How to open the OneNote cache file

How to open the OneNote cache file

Summary: EverNote is great for using on smartphones but for keeping track of anything and everything on my PC, I love OneNote. I can write on my tablet screen and have my handwriting recognised, I can record audio that's time-synced to my typed notes, I can clip in sections of Web pages or dialog boxes I want to use as screen grabs, I can print in documents to annotate...

TOPICS: Windows

EverNote is great for using on smartphones but for keeping track of anything and everything on my PC, I love OneNote. I can write on my tablet screen and have my handwriting recognised, I can record audio that's time-synced to my typed notes, I can clip in sections of Web pages or dialog boxes I want to use as screen grabs, I can print in documents to annotate... I put everything in OneNote.

And I've never lost anything because OneNote never makes you save a file by hand. It autosaves everything into a local cache file every few seconds, backs that up to another local file (by default once a day) and then syncs the changes to the master notebook - which can be on your PC, on a server, on SharePoint, on a cloud storage service that you map as a drive, on a USB stick or on SkyDrive (where I can view or edit the notebook in the browser) or anywhere else you can connect to - as soon as it's available. You can make changes offline and they're just magically updated when you get back online - so I can take notes on my teeny tiny VAIO Series P over lunch then read them on my big-screen big-keyboard Dell Studio when I want to work with them (or write them on my big keyboard and refer to them on my VAIO). If you only use OneNote on one PC, you end up with three levels of local backup; but most people who use OneNote share notebooks between PCs, so that local caching is even more useful. You can get at the backup files using Help > Open Backups in OneNote 2007 or by clicking the Open Backups button on the Backstage menu in OneNote 2010 (click File then Open Backups).

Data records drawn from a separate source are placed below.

-- ==== Sys2Proof/Laws/Kept.lean ====
section
/-!
SUPPORT. Sys2Proof/Laws/Kept.lean: what DRAM holds, the fuses and the queue, as one value that most operations keep.
-/

set_option Elab.async false
namespace Sys2Proof.Machine

/-- The bytes of DRAM, the fuses and the waiting commands. -/
def State.kept (s : State) : List Host.Cell × Otp × List Instr := (s.dram, s.otp, s.pending)

@[simp] theorem kept_mk (x0 x1 x2 x3 x4 x5 x6 x7 x8 x9 x10 x11 x12 x13 x14 x15 x16 x17 x18 x19 x20 x21 x22 x23 x24 x25 x26 x27 x28 x29 x30 x31 x32) :
    State.kept ⟨x0, x1, x2, x3, x4, x5, x6, x7, x8, x9, x10, x11, x12, x13, x14, x15, x16, x17, x18, x19, x20, x21, x22, x23, x24, x25, x26, x27, x28, x29, x30, x31, x32⟩ = (x28, x25, x32) := rfl

@[simp] theorem kept_eta (s : State) : (s.dram, s.otp, s.pending) = s.kept := rfl

@[simp] theorem kept_ite (c : Prop) [Decidable c] (s t : State) : (if c then s else t).kept = if c then s.kept else t.kept := by
  split <;> rfl

theorem snd_kept {α : Type} {r : α × State} {a : α} {t : State} (h : r = (a, t)) : r.2.kept = t.kept := by rw [h]

theorem thd_kept {α β : Type} {r : α × β × State} {a : α} {b : β} {t : State} (h : r = (a, b, t)) : r.2.2.kept = t.kept := by
  rw [h]

@[simp] theorem State.when_kept (s : State) (c : Bool) (f : State → State) (h : ∀ x, (f x).kept = x.kept) :
    (s.when c f).kept = s.kept := by
  simp [State.when, h]

@[simp] theorem foldl_kept {α : Type} (f : State → α → State) (h : ∀ x a, (f x a).kept = x.kept) (l : List α) (s : State) :
    (l.foldl f s).kept = s.kept := by
  induction l generalizing s with
  | nil => rfl
  | cons a l ih => simp [ih, h]

theorem foldl_proj_kept {α β : Type} (g : β → State) (f : β → α → β) (h : ∀ b a, (g (f b a)).kept = (g b).kept)
    (l : List α) (b : β) : (g (l.foldl f b)).kept = (g b).kept := by
  induction l generalizing b with
  | nil => rfl
  | cons a l ih => rw [List.foldl_cons, ih, h]

@[simp] theorem State.each_kept {α : Type} (s : State) (l : List α) (f : State → α → State) (h : ∀ x a, (f x a).kept = x.kept) :
    (s.each l f).kept = s.kept := by
  simp [State.each, h]

/-- A meaning answers a next state that keeps what `kept` names. -/
def State.keptBy (s : State) : Result → Prop
  | .next t => t.kept = s.kept
  | .fault _ => False
  | .refused _ => False

@[simp] theorem State.keptBy_next (s t : State) : s.keptBy (.next t) ↔ t.kept = s.kept := Iff.rfl

@[simp] theorem occurs_kept (s : State) (c : Bool) (f : State → State) (h : ∀ x, (f x).kept = x.kept) :
    s.keptBy (occurs c s f) := by
  unfold occurs
  split
  · exact h _
  · rfl

end Sys2Proof.Machine
end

What you find in your backup may not be enough if you get the rare error message that tells you the cache is corrupted and OneNote has to delete it, rebuild it and throw away any unsynced data. This happened to me a few times thanks to an interaction between OneNote 2007 and the beta version of OneNote 2010 (again - this is why it's called beta software) and it's fixed in the shipping version so I haven't had this problem myself in months, but I've seen the odd question about this online recently so I wanted to list what worked for me.

Usually the error was on a machine that had a secondary copy of the notebook, not one with unsynced changes so I just let it rebuild and carried on working.

Once I got the error before I'd had a chance to sync and I knew there was one page that I would have lost. I grabbed the original .ONECACHE file, and while I worked out how to open it, tried a workaround; right-click on the section in OneNote and save it out. It takes good timing but, with the mouse in the right area of the screen, I could right-click, choose Save As and get a copy of the notebook before the message about deleting the cache came up (NOTE - at no point did I click on the option to delete the cache; once you do that it's gone for ever).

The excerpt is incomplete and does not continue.